Hey Neva, this website may help you as well.

http://www.videogamesblogger.com/20...video-guide-xbox-360-ps3-pc-wii.htm#mission13

Not sure which mission that was though.


----------



## Shane

ah nice find, thanks sir


----------



## codeman0013

Is it me or are the grenade spammers out of control on this game now lol.. last night I played 2 rounds where I heard nothing but grenades over and over and its just annoying..


----------



## johnb35

I just finished the single player campaign.  I liked it, and wondering if it would be worth getting MW2.  I have COD 4 and liked it as well.  Some people are saying that the single player is too short and I don't agree.  Now I can go back and get all the achievements I missed.


----------



## Shane

Yeah lol,especially on the map "Nuketown" but i just do the same.

I only play Nuketown out of all the maps on black ops :/...its the only one i really like.


----------



## Machin3

johnb35 said:


> I just finished the single player campaign.  I liked it, and wondering if it would be worth getting MW2.  I have COD 4 and liked it as well.  Some people are saying that the single player is too short and I don't agree.  Now I can go back and get all the achievements I missed.



Yeah, I would recommend it. If you remember what happened in COD4 then MW2 should be fun. I'm not going to spoil anything if you want to get it but you'll probably like the way the story ends.


----------



## NVX_185

Hey guys, I know this has probably been answered before in the 20 pages in this thread, but I'm asking how does this game go graphically? 

I have seen benchmarks, and from what I see, this game seems on par with about Far Cry 2 graphics-wise. 

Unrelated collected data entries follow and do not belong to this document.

/-- What VAR_REQUEST reads (R336): 2 after a refusal, 1 while the pinned variant is pending or active, else 0 (log 47). -/
def State.requestState (s : State) : Nat :=
  if s.vs.request = 2 then 2
  else match s.vs.pin with
    | some v => b2n (match s.vs.pending with
      | some (p, _) => p == v
      | none => s.vs.current == v)
    | none => 0

/-- 0x5000, 0x5010, 0x5020. -/
def State.readPlan (s : State) (q : Requester) (index sub : Nat) : Val :=
  let slot := (s.sel q).slot
  let st := mget {} s.slotStats slot
  match index, sub with
  | 0x5000, 1 => .n s.pc.addr | 0x5000, 2 => .n s.pc.len | 0x5000, 3 => .n s.pc.load | 0x5000, 4 => .n s.pc.reason
  | 0x5000, 5 => .n s.pc.detail
  | 0x5000, 6 => .n ((s.plan.map (·.planId)).getD 0) | 0x5000, 7 => vB (s.plan.any (·.realTime)) | 0x5000, _ => .b s.pc.report
  | 0x5010, 1 => .n s.vs.current | 0x5010, 2 => .n ((s.vs.pending.map (·.1)).getD 0xFF)
  | 0x5010, 3 => .n ((s.vs.pending.map (·.2)).getD 0)
  | 0x5010, 4 => .n (s.selectables.foldl (fun m v => m + 2 ^ v.num) 0) | 0x5010, 5 => .n s.requestState
  | 0x5010, _ => .n s.vs.switches
  | _, 1 => .n slot | _, 2 => .n st.bound | _, 3 => .n st.unfilled | _, 4 => .n st.abandoned | _, 5 => .n st.delayMax
  | _, 6 => .n (s.slotQueue slot) | _, _ => .n st.shifted

/-- 0x5040, 0x5041. -/
def State.readResidency (s : State) (q : Requester) (index sub : Nat) : Val :=
  let id := (s.sel q).owners
  let num := (s.sel q).resVar
  let v := s.variantRec num
  let of (f : Plan → Variant → Nat) : Val := match s.plan, v with
    | some p, some v => .n (f p v)
    | _, _ => .n 0
  let ovf (f : Overflow → Nat) : Val := match s.plan with
    | some p => .n (((p.overflow.find? fun o => o.variant == num).map f).getD 0)
    | none => .n 0
  match index, sub with
  | 0x5040, 1 => .n id
  | 0x5040, _ => .b (match s.plan.bind fun p => p.owners.find? fun o => o.id == id with
    | some o => o.raw
    | none => [])
  | _, 1 => .n num
  | _, 2 => of (aBytes s)
  | _, 3 => of fun p v => dBytes s p v - gBytes s p v
  | _, 4 => of (gBytes s)
  | _, 5 => ovf (·.epochBytes)
  | _, _ => ovf (·.costNs)

/-- A bit mask as bytes. -/
def maskBytes (n : Nat) (on : List Nat) : List Byte := leBytes n ((on.eraseDups).foldl (fun m p => m + 2 ^ p) 0)

/-- The programs that are throttled (R477): every program of the plan while no variant is selectable. -/
def State.throttledProgs (s : State) : List Nat := match s.plan with
  | some p => if s.throttlesAll then p.programs.map (·.prog) else s.hm.throttled
  | none => s.hm.throttled

/-- 0x6000, 0x6010. -/
def State.readPolicy (s : State) (index sub : Nat) : Val :=
  let h := s.hm
  match index, sub with
  | 0x6000, 1 => .n h.auto.toNat | 0x6000, 2 => .n h.retCheck | 0x6000, 3 => .n h.retEcc | 0x6000, 4 => .n h.retCorr
  | 0x6000, 5 => .n h.fenceUnit | 0x6000, 6 => .n h.gearCeiling | 0x6000, 7 => .i h.tempStep | 0x6000, 8 => .i h.tempResume
  | 0x6000, 9 => .n h.powerLimit | 0x6000, 10 => .n h.memLimit | 0x6000, 11 => .b h.memAlt | 0x6000, _ => .n h.horizon
  | _, 1 => .n h.gear | _, 2 => .n h.replace.toNat | _, 3 => .n (h.mpBits.filter id).length | _, 4 => vB h.mpActive
  | _, 5 => .b (maskBytes 32 s.throttledProgs) | _, 6 => .n s.usableLinks | _, 7 => .n h.linksBase | _, 8 => .n h.fenceSt
  | _, 9 => .n h.retireSt | _, 10 => .n h.bgDeferred | _, _ => vB h.stewardHb1

/-- 0x6020, 0x6030. -/
def State.readLog (s : State) (q : Requester) (index sub : Nat) : Val :=
  let h := s.hm
  match index, sub with
  | 0x6020, 1 => .n h.evtSeq | 0x6020, 2 => .n (s.sel q).evt | 0x6020, 3 => .b (s.evtEntry (s.sel q).evt)
  | 0x6020, 5 => .n h.evtLost | 0x6020, _ => .n (h.evts.filter (·.pinned)).length
  | _, 1 => .n h.prState | _, 2 => .n (erasesLeft h) | _, 3 => .n (goodSectors h)
  | _, 4 => .n (liveSet (activeEnts h)).length | _, 5 => .n (sat32 (h.prNever + h.prQueue.length)) | _, _ => .b h.fuses

/-- REFCLK_STATE and PPS_STATE as they read (R356). -/
def refCode : RefState → Nat
  | .absent => 0 | .locked => 1 | .spread => 2
/-- PPS_STATE (R356). -/
def ppsCode : PpsState → Nat
  | .absent => 0 | .acquiring => 1 | .locked => 2 | .holdover => 3

/-- 0x7000. -/
def State.readTime (s : State) (sub : Nat) : Val :=
  let t := s.tm
  match sub with
  | 1 => .n t.now | 2 => .n t.timeSet | 3 => vB t.setPending | 4 => .n s.epoch | 5 => .n (refCode t.refclk)
  | 6 => .n (ppsCode t.pps) | 7 => vB t.ppsFalling | 8 => .i t.ppsDelay | 9 => .i t.offset | 10 => .i t.drift
  | 11 => .n t.stepsRet | 12 => .n t.stepsAdv | 13 => .n t.spurious | 14 => .n t.alignFaults | 15 => .n t.replicaErr
  | _ => .n t.skew

/-- LINK_STATE (R389). -/
def linkCode : LinkSt → Nat
  | .down => 0 | .training => 1 | .up => 2 | .degraded => 3 | .failed => 4
/-- DOMAIN_STATE (R389). -/
def domCode : DomSt → Nat
  | .standalone => 0 | .joining => 1 | .member => 2 | .left => 3

/-- 0x80jj. -/
def State.readLink (s : State) (j sub : Nat) : Val :=
  let l := s.link j
  match sub with
  | 1 => .n (linkCode l.st) | 2 => .n l.width | 3 => .n l.reason | 4 => .n (l.peerPkg + 65536 * l.peerLink)
  | 5 => .n l.delay | 6 => .i l.offset | 7 => .n l.fcntTx | 8 => .n (if l.session then l.scntTx else 0) | 9 => .n l.rekeys
  | 10 => .n l.retrans | 11 => .n l.fecCorr | 12 => .n l.fecUncorr | 13 => .n l.authFail | 14 => .n l.noroute
  | _ => .n l.retrain

/-- 0x8100, 0x8200. -/
def State.readDomain (s : State) (index sub : Nat) : Val :=
  let d := s.dom
  match index, sub with
  | 0x8100, 1 => .n d.pkgAddr | 0x8100, 2 => .n (domCode d.st) | 0x8100, 3 => .n d.lead | 0x8100, 4 => .n d.leaveReason
  | 0x8100, 5 => .b (maskBytes 64 d.members)
  | 0x8100, 6 => .n (s.jobs.filter fun j => j.st == .pending).length | 0x8100, _ => .n d.refused
  | _, 1 => .b d.mgmtRoute | _, 2 => vB d.remoteWrite | _, _ => .n d.mgmtTimeouts

/-- 0x9000, 0x9010. -/
def State.readSec (s : State) (index sub : Nat) : Val :=
  let x := s.sec
  let known := s.sec.identity != 0
  match index, sub with
  | 0x9000, 1 => .n (entCode x.entropy) | 0x9000, 2 => .n x.entropyFails | 0x9000, 3 => .n x.drbgReseeds
  | 0x9000, 4 => .n x.drbgCalls | 0x9000, 5 => vB x.signetFailed | 0x9000, 6 => .n x.mismatch
  | 0x9000, 7 => .n (min 255 x.sigQueue.length) | 0x9000, 8 => .n x.identity
  | 0x9000, 9 => .b (if known then s.measurement else leBytes 48 0)
  | 0x9000, 10 => .n s.pw.svn | 0x9000, _ => .n x.keyDigestFails
  | _, 1 => .b (if known then Config.certDeviceId else []) | _, 2 => .b (if x.identity = 1 then Config.certIdentity else [])
  | _, _ => vB x.peerPolicy

/-- 0x9020..0x9050 (R462). -/
def State.readShare (s : State) (q : Requester) (index sub : Nat) : Val :=
  let x := s.tenant (s.sel q).ten
  match index, sub with
  | 0x9020, 1 => .n x.vkeyAlg | 0x9020, 2 => .b x.vkey | 0x9020, 3 => .b (vkeyDigest x) | 0x9020, 4 => .n x.manSerial
  | 0x9020, _ => .b (slice x.manDigest 0 48)
  | 0x9030, 1 => .n x.offerSt | 0x9030, 2 => .b ((x.offer.map (·.bytes)).getD []) | 0x9030, 3 => .n x.shareAddr
  | 0x9030, 4 => .n x.shareLen | 0x9030, 5 => .n x.submitSt
  | 0x9030, 6 => .b (leBytes 1 (b2n x.share.isSome) ++ shareDigest x) | 0x9030, _ => .n x.shareReason
  | 0x9040, 1 => .n x.pdecAddr | 0x9040, 2 => .n x.pdecRun | 0x9040, 3 => .n x.pdecReason | 0x9040, 4 => .n x.pdecCounter
  | 0x9040, _ => .n x.pdecCount
  | _, 1 => .b (slice s.sec.hmNonce 0 32) | _, 2 => .n s.sec.hmTenant | _, 3 => .n s.sec.hmRun | _, 4 => .n s.sec.hmReason
  | _, _ => .b s.sec.hmReport

/-- 0xA0s0. -/
def State.readStack (s : State) (k sub : Nat) : Val :=
  let x := s.stack k
  match sub with
  | 1 => .n (if x.lost then 2 else if x.copying.isSome then 1 else 0) | 2 => .i x.temp | 3 => .n x.corr | 4 => .n x.devCorr
  | 5 => .n x.retry | 6 => .n x.uncorr | 7 => .n (8192 - x.remapped.length - x.copying.toList.length)
  | 8 => .n x.marked.length | 9 => .n x.retired.length | _ => .n (s.singleCopies k)

/-- 0xA100, 0xB100, 0xB200, 0xB300. -/
def State.readTools (s : State) (index sub : Nat) : Val :=
  let m := s.mem
  let t := s.trace
  let d := s.dump
  match index, sub with
  | 0xA100, 1 => .n m.glnRate | 0xA100, 2 => .n m.glnStart | 0xA100, 3 => .n s.glnDone | 0xA100, 4 => .n s.glnShort
  | 0xA100, _ => vB m.glnBehind
  | 0xB100, 1 => vB t.enable | 0xB100, 2 => .n t.events.toNat | 0xB100, 3 => .b t.arrays | 0xB100, 4 => .n t.addr
  | 0xB100, 5 => .n t.len | 0xB100, 6 => vB t.wrap | 0xB100, 7 => .n t.ptr | 0xB100, _ => .n t.lost
  | 0xB200, 1 => .n m.mrgStack | 0xB200, 2 => .n m.mrgKind | 0xB200, 3 => .n m.mrgRun
  | 0xB200, _ => .b ((List.range 32).flatMap fun c => leBytes 4 (m.mrgResult.getD c 0).toNat)
  | _, 1 => .n d.array | _, 2 => .n d.offset | _, 3 => .n d.len | _, 4 => .n d.addr | _, _ => .n d.run

/-- 0xC000, 0xC010, 0xC020, 0xC030. -/
def State.readMirror (s : State) (q : Requester) (index sub : Nat) : Val :=
  let e := s.sel q
  let a := arrOf e.mirArray
  let x := s.arr a
  let p := s.plan.getD {}
  match index, sub with
  | 0xC000, 1 => .n (s.snapCode q) | 0xC000, 2 => .n ((s.snap.map (·.time)).getD 0) | 0xC000, _ => .n e.mirFirst
  | 0xC010, k => .b (s.mirrorPage q k e.mirFirst e.ten)
  | 0xC020, 1 => .n e.mirArray | 0xC020, 2 => .n (s.pslot a) | 0xC020, 3 => .n x.cum.toNat
  | 0xC020, 4 => .b ((x.lastFault.map faultBytes).getD (leBytes 64 0)) | 0xC020, 5 => .b (leBytes 32 x.word.toNat)
  | 0xC020, 6 => .n e.mirCell | 0xC020, 7 => .b (accBytes x e.mirCell s.en.on) | 0xC020, _ => .b (counterBytes x.cnt)
  | _, 1 => .n e.prime | _, 2 => .b (primeBytes (p.primes.getD e.prime {})) | _, 3 => .n e.pset
  | _, 4 => .b (slice (p.psets.getD e.pset {}).raw 0 128) | _, _ => vB (p.testOnly.contains e.pset)

/-- What an entry reads as; a defined index's subindex 0 is its highest subindex. -/
def State.readVal (s : State) (q : Requester) (index sub : Nat) : Val :=
  if sub = 0 then .n (s.rowsOf index).length
  else
    let n := bits index 11 8
    match bits index 15 12 with
    | 1 => s.readId q sub
    | 2 => s.readEnable sub
    | 3 =>
      if bits index 7 0 = 0 then s.readDie n sub
      else if bits index 7 0 = 1 then
        let p := mget 0 (s.sel q).pslot n
        if sub = 1 then .n p else .b (s.slotHealth n p)
      else if bits index 7 0 = 0x40 then s.readLoft q n sub
      else .b (encBytes (s.arr ⟨n, mget 0 (s.sel q).loft n⟩))
    | 4 => if index < 0x4800 then s.readTenant q index sub else s.readStream q index sub
    | 5 => if index < 0x5040 then s.readPlan q index sub else s.readResidency q index sub
    | 6 => if index < 0x6020 then s.readPolicy index sub else s.readLog q index sub
    | 7 => s.readTime sub
    | 8 => if index < 0x8100 then s.readLink (index - 0x8000) sub else s.readDomain index sub
    | 9 => if index < 0x9020 then s.readSec index sub else s.readShare q index sub
    | 10 => if index < 0xA100 then s.readStack (index / 16 % 16) sub else s.readTools index sub
    | 11 => s.readTools index sub
    | _ => s.readMirror q index sub

/-! ## What a read changes (R262, R336, R356, R435, R437, R496) -/

/-- LOFT_LAND_HWM reads and restarts (R262). -/
def State.afterLoftRead (s : State) (q : Requester) (d : Nat) : State :=
  s.modArr ⟨d, mget 0 (s.sel q).loft d⟩ fun x => { x with cnt := { x.cnt with landHwm := 0 } }

/-- SLOT_DELAY_MAX reads and restarts (R336). -/
def State.afterSlotRead (s : State) (q : Requester) : State :=
  s.modSlotStat (s.sel q).slot fun x => { x with delayMax := 0 }

/-- DOMAIN_SKEW_NS reads and restarts (R356). -/
def State.afterSkewRead (s : State) : State := { s with tm := { s.tm with skew := 0 } }

/-- DIE_TEMP_MAX reads and falls to DIE_TEMP (R496). -/
def State.afterTempRead (s : State) (d : Nat) : State := s.modDie d fun x => { x with tempMax := x.temp }

/-- A page read moves MIRROR_FIRST on (R435). -/
def State.afterPageRead (s : State) (q : Requester) (sub : Nat) : State :=
  let e := s.sel q
  s.setSel q { e with mirFirst := (e.mirFirst + pageRecords sub) % 65536 }

/-- A read of area 0xC000 by a snapshot's holder keeps it alive (R437). -/
def State.touchSnap (s : State) (q : Requester) (index : Nat) : State :=
  if 0xC000 ≤ index then
    { s with snap := s.snap.map fun x => if x.holder == q then { x with lastRead := s.tm.now } else x }
  else s

/-- What a served read changes. -/
def State.afterRead (s : State) (q : Requester) (index sub : Nat) : State :=
  let s := s.touchSnap q index
  if bits index 15 12 = 3 ∧ bits index 7 0 = 0x40 ∧ sub = 9 then s.afterLoftRead q (bits index 11 8)
  else if bits index 15 12 = 3 ∧ bits index 7 0 = 0 ∧ sub = 3 then s.afterTempRead (bits index 11 8)
  else if index = 0x5020 ∧ sub = 5 then s.afterSlotRead q
  else if index = 0x7000 ∧ sub = 16 then s.afterSkewRead
  else if index = 0xC010 ∧ sub ≠ 0 then s.afterPageRead q sub
  else s

end Sys2Proof.Machine
end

I was wondering if my 9800GT would still be able to play this 45FPS+ on Max settings with atleast 2xAA?


----------



## Machin3

NVX_185 said:


> Hey guys, I know this has probably been answered before in the 20 pages in this thread, but I'm asking how does this game go graphically?
> 
> I have seen benchmarks, and from what I see, this game seems on par with about Far Cry 2 graphics-wise.
> 
> I was wondering if my 9800GT would still be able to play this 45FPS+ on Max settings with atleast 2xAA? If not, looks like the GTX470 is the way to go



To be honest, i dont see too much of a change from MW2. You should be fine.


----------



## Matthew1990

Midnight_fox1 said:


> To be honest, i dont see too much of a change from MW2. You should be fine.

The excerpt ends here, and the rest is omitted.